Page:The Elizabethan stage (Volume 2).pdf/184

This page needs to be proofread.

company may have been, by the way, he seems to have been in a position to pose as paymaster, so far as the poets were concerned.

On the whole, I think it must be concluded that, if the diary fails to record payments to the amount of at least £5 for a new play, there is prima facie evidence that that play never got itself finished. Occasionally, of course, apparently incomplete payments may be explained by the fact that the same play is entered under more than one name. Occasionally, also, a particular play may have been tacitly debited with payments not specifically expressed in the diary to have been made in respect of that play. Thus a sum of £2 paid on 4 February 1598 'to dise charge Mr. Dicker owt of the cownter in the Powltrey' was probably treated as an instalment of the price of Phaethon on which Dekker was then working, and for which otherwise only £4 is entered.

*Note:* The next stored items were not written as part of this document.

/-- The 64 bytes of a fault record (R248). -/
def recordWord (cause : Nat) (w : Weave) (st : Strand) (i : FaultInfo) : Nat :=
  let n := Strand.number st
  let entryMask : LaneMask := w.act st
  let entry := if n = 1 then st.entry else 0
  cause + 2 ^ 8 * n + 2 ^ 12 * i.access + 2 ^ 16 * i.engine + 2 ^ 32 * i.pc.toNat
    + 2 ^ 64 * i.object.toNat + 2 ^ 96 * i.generation.toNat + 2 ^ 128 * i.place.toNat
    + 2 ^ 256 * i.faulters.toNat + 2 ^ 352 * entryMask.toNat + 2 ^ 448 * entry + 2 ^ 456 * i.port.toNat

/-- The PC at which a handler begins, relative to the handler code object (R250). -/
def Weave.handlerPc (w : Weave) (stream slot : Nat) : BitVec 32 :=
  (w.hndlr.setWidth 32 &&& 0xFFFFFFFE#32) + BitVec.ofNat 32 (2048 * stream + 64 * slot)

/-- The cc that an entry has spent in its wait and that no counter has counted (R350). -/
def SplitEntry.waited (x : SplitEntry) (time : Nat) : Nat := (x.wait.map fun r => time - r.counted).getD 0

/-- A strand waits no longer; the C-stream's wait is counted (R350). -/
def Weave.endWait (w : Weave) (st : Strand) (time : Nat) : Weave :=
  match st with
  | .a => { w with aWait := none }
  | .c e => { w.setEntry e { w.entry e with kind := .ready, wait := none } with cWaited := w.cWaited + (w.entry e).waited time }

/-- A fragment has not arrived at its crew's gang latch, or no longer (R229). -/
def State.leaveLatch (s : State) (id : WeaveId) (st : Strand) : State :=
  { s with crews := s.crews.map fun (c : Crew) =>
      if c.latch.isEmpty then c else { c with latch := c.latch.filter fun a => !(a.weave = id && st = .c a.entry) } }

/-- A stream enters supervisor mode at a handler (R250), with its record written (R248). -/
def State.enter (s : State) (id : WeaveId) (st : Strand) (c : EntryCause) (i : FaultInfo) : State :=
  match s.weave? id with
  | none => s
  | some w =>
    let n := Strand.number st
    let t := s.sramWrite id.core (w.recordAt n) 64 (recordWord c.code w st i)
    (t.leaveLatch id st).onWeave id fun w =>
      let w1 := ((w.endWait st s.time).setMode st .supervisor).setPc st (w.handlerPc n c.slot)
      match st with
      | .a => w1
      | .c e => { w1 with cHand := e }

/-- FLTM0 to FLTM2 take the faulters' mask of a C-stream fault (R248). -/
def Weave.setFltm (w : Weave) (st : Strand) (m : LaneMask) : Weave :=
  match st with
  | .a => w
  | .c _ => { w with fltm := m }

/-! ### The end of a weave -/

/-- The launch of a weave's crew carries status bit 27 from now on (R31). -/
def State.markFaulted (s : State) (crew : Nat) : State :=
  match s.crew? crew with
  | none => s
  | some c => { s with
      crews := s.crews.map fun (x : Crew) => if x.id = crew then { x with faulted := true } else x
      launches := s.launches.map fun (l : Launch) => if l.id = c.launch then { l with faulted := true } else l }

/-- Every fragment of both streams of a weave stops. -/
def State.endStreams (s : State) (id : WeaveId) : State :=
  match s.weave? id with
  | none => s
  | some w =>
    let t := s.onWeave id fun w => { w with
      aEnded := true, aWait := none, aPend := none, cPend := none, split := .replicate 128 SplitEntry.empty, stopped := true }
    { t with crews := t.crews.map fun (c : Crew) =>
      if c.id = w.crew then { c with latch := c.latch.filter fun a => a.weave ≠ id } else c }

/-- Every fragment of both streams stops (R252); the weave ends once its accesses are complete. A weave that has been
saved ends without a fault (R260). -/
def State.stopWeave (s : State) (id : WeaveId) : State :=
  match s.weave? id with
  | none => s
  | some w => if w.saved then s.endStreams id else (s.endStreams id).markFaulted w.crew

/-- The error record of a fault that ends a weave (R253, R258). -/
def doubleFault (w : Weave) (i : FaultInfo) : ErrorInfo :=
  { code := 0x21, die := dieOf w.id.core, unit := w.id.core, ctx := w.ctxid.toNat, object := i.object.toNat
    generation := i.generation.toNat, offset := i.linear.getD i.place.toNat % 2 ^ 48 }

/-- Taking a fault: in user mode the stream is vectored (R250); in supervisor mode the weave ends and an error record goes
to the supervisor (R253). -/
def State.vector (s : State) (id : WeaveId) (st : Strand) (i : FaultInfo) : State :=
  match s.weave? id with
  | none => s
  | some w =>
    match w.mode st with
    | .supervisor => (s.stopWeave id).sendError w.partition (doubleFault w i)
    | .user => (s.enter id st (.fault i.cause) i).onWeave id fun w => w.setFltm st i.faulters

/-- Return from an exception (R252, R356): none where the record makes RTE fault. -/
def State.returnFrom (s : State) (w : Weave) (st : Strand) : Except Cause State :=
  let at' := w.recordAt (Strand.number st)
  let cause := s.sramRead w.id.core at' 1
  let pc := BitVec.ofNat 32 (s.sramRead w.id.core (at' + 4) 4)
  if cause = 0x00 || cause = 0xFF then .error .illegal
  else if pc.getLsbD 0 then .error .align
  else
    let mask : LaneMask := BitVec.ofNat 96 (s.sramRead w.id.core (at' + 0x2C) 12)
    .ok (s.onWeave w.id fun w =>
      let w1 := (w.setMode st .user).setPc st pc
      match st with
      | .a => w1
      | .c e => let x := w1.entry e
                w1.setEntry e { x with mask := mask &&& x.owned })

/-! ### Waits, stalls and refusals -/

/-- The acting strand waits at its instruction (R44). -/
def State.startWait (s : State) (on : WaitOn) : State :=
  let r : WaitRec := ⟨on, s.time, s.cur.pc, s.time⟩
  s.onMe fun w =>
    let w1 := w.setPc s.cur.strand s.cur.pc
    match s.cur.strand with
    | .a => { w1 with aWait := some r }
    | .c e => let x := w1.entry e
              w1.setEntry e { x with kind := .waiting, wait := some r }

/-- The home refused a line with RETRY: the strand reissues no sooner than 32 cc later (R151, R176). -/
def State.refuse (s : State) (line : Nat) : State :=
  let same := fun (r : RetryRec) => r.weave = s.cur.weave && r.strand = s.cur.strand
  let since := ((s.retries.find? fun r => same r && r.line = line).map (·.since)).getD s.time
  { (s.onCore s.cur.weave.core fun k => { k with retryCount := k.retryCount + 1 }) with
    retries := ⟨s.cur.weave.core, s.cur.weave, s.cur.strand, line, since, s.time, false⟩ ::
      s.retries.filter fun r => !same r }

/-- A refusal by a line's home after an earlier one: the line, the time of the first refusal for it, and that of this one (R176, R177). -/
def refusedAgain (old : Option (Nat × Nat × Nat)) (line time : Nat) : Nat × Nat × Nat :=
  (line, (match old with
    | some (l, t, _) => if l = line then t else time
    | none => time), time)

/-- The home refused the line of an access that was left for later: it asks again no sooner than 32 cc later (R151, R176). -/
def State.refusePending (s : State) (id line : Nat) : State :=
  { (s.onCore s.cur.weave.core fun k => { k with retryCount := k.retryCount + 1 }) with
    pending := s.pending.map fun (p : Pending) => if p.id = id then { p with refused := some (refusedAgain p.refused line s.time) } else p }

/-- A holder that waits for a line's fill (R151). -/
def State.joinFill (s : State) (h : Holder) (line : Nat) (early : Bool) : State :=
  { s with fills := s.fills.map fun (f : SliceFill) =>
    if f.line = line then { f with waiters := f.waiters ++ [(h, early)] } else f }

/-- A core hashes under the newest slice map of a die from now on (R152). -/
def State.adoptMap (s : State) (core die : Nat) : State :=
  s.onCore core fun k => { k with remapCount := k.remapCount + 1, mapsSeen := k.mapsSeen.setIfInBounds die (s.sliceMap die).generation }

/-- The strand is refused no longer. -/
def State.clearRefusal (s : State) : State :=
  { s with retries := s.retries.filter fun r => !(r.weave = s.cur.weave && r.strand = s.cur.strand) }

Another sum of £3 10s. paid on 30 January 1599 'to descarge Thomas Dickers frome the a reaste of my lord Chamberlens men' seems similarly to have gone towards The First Introduction of the Civil Wars of France. And Haughton probably got 10s. less than he would otherwise have done for Ferrex and Porrex, because he had required a loan of that amount on 10 March 1600, 'to releace him owt of the Clyncke'.[1] The record, again, for a few plays is most likely rendered imperfect by the loss of a leaf or two from the manuscript, which once contained entries for the end of April and beginning of May 1599.[2] When these factors have been taken into consideration, the resultant total of possibly unfinished plays is not a very large one, amounting for 1597-1600 on my calculation to not more than twenty as against fifty-six new plays duly completed and paid for in full. Of these twenty it is very likely that some were in fact finished, either for other companies, or for the Admiral's men themselves, later than the period covered by the diary. It is, however, consonant with the literary temperament to suppose that some at least remained within the category of unrealized projects. The most puzzling problem is that of Haughton's A Woman will have her Will. For this it is impossible to trace payments beyond £2 10s., and these are not stated to be in full. Yet the play is not only now extant but was certainly extant in 1598. In this case I see no alternative to Dr. Greg's theory of direct payments by the company.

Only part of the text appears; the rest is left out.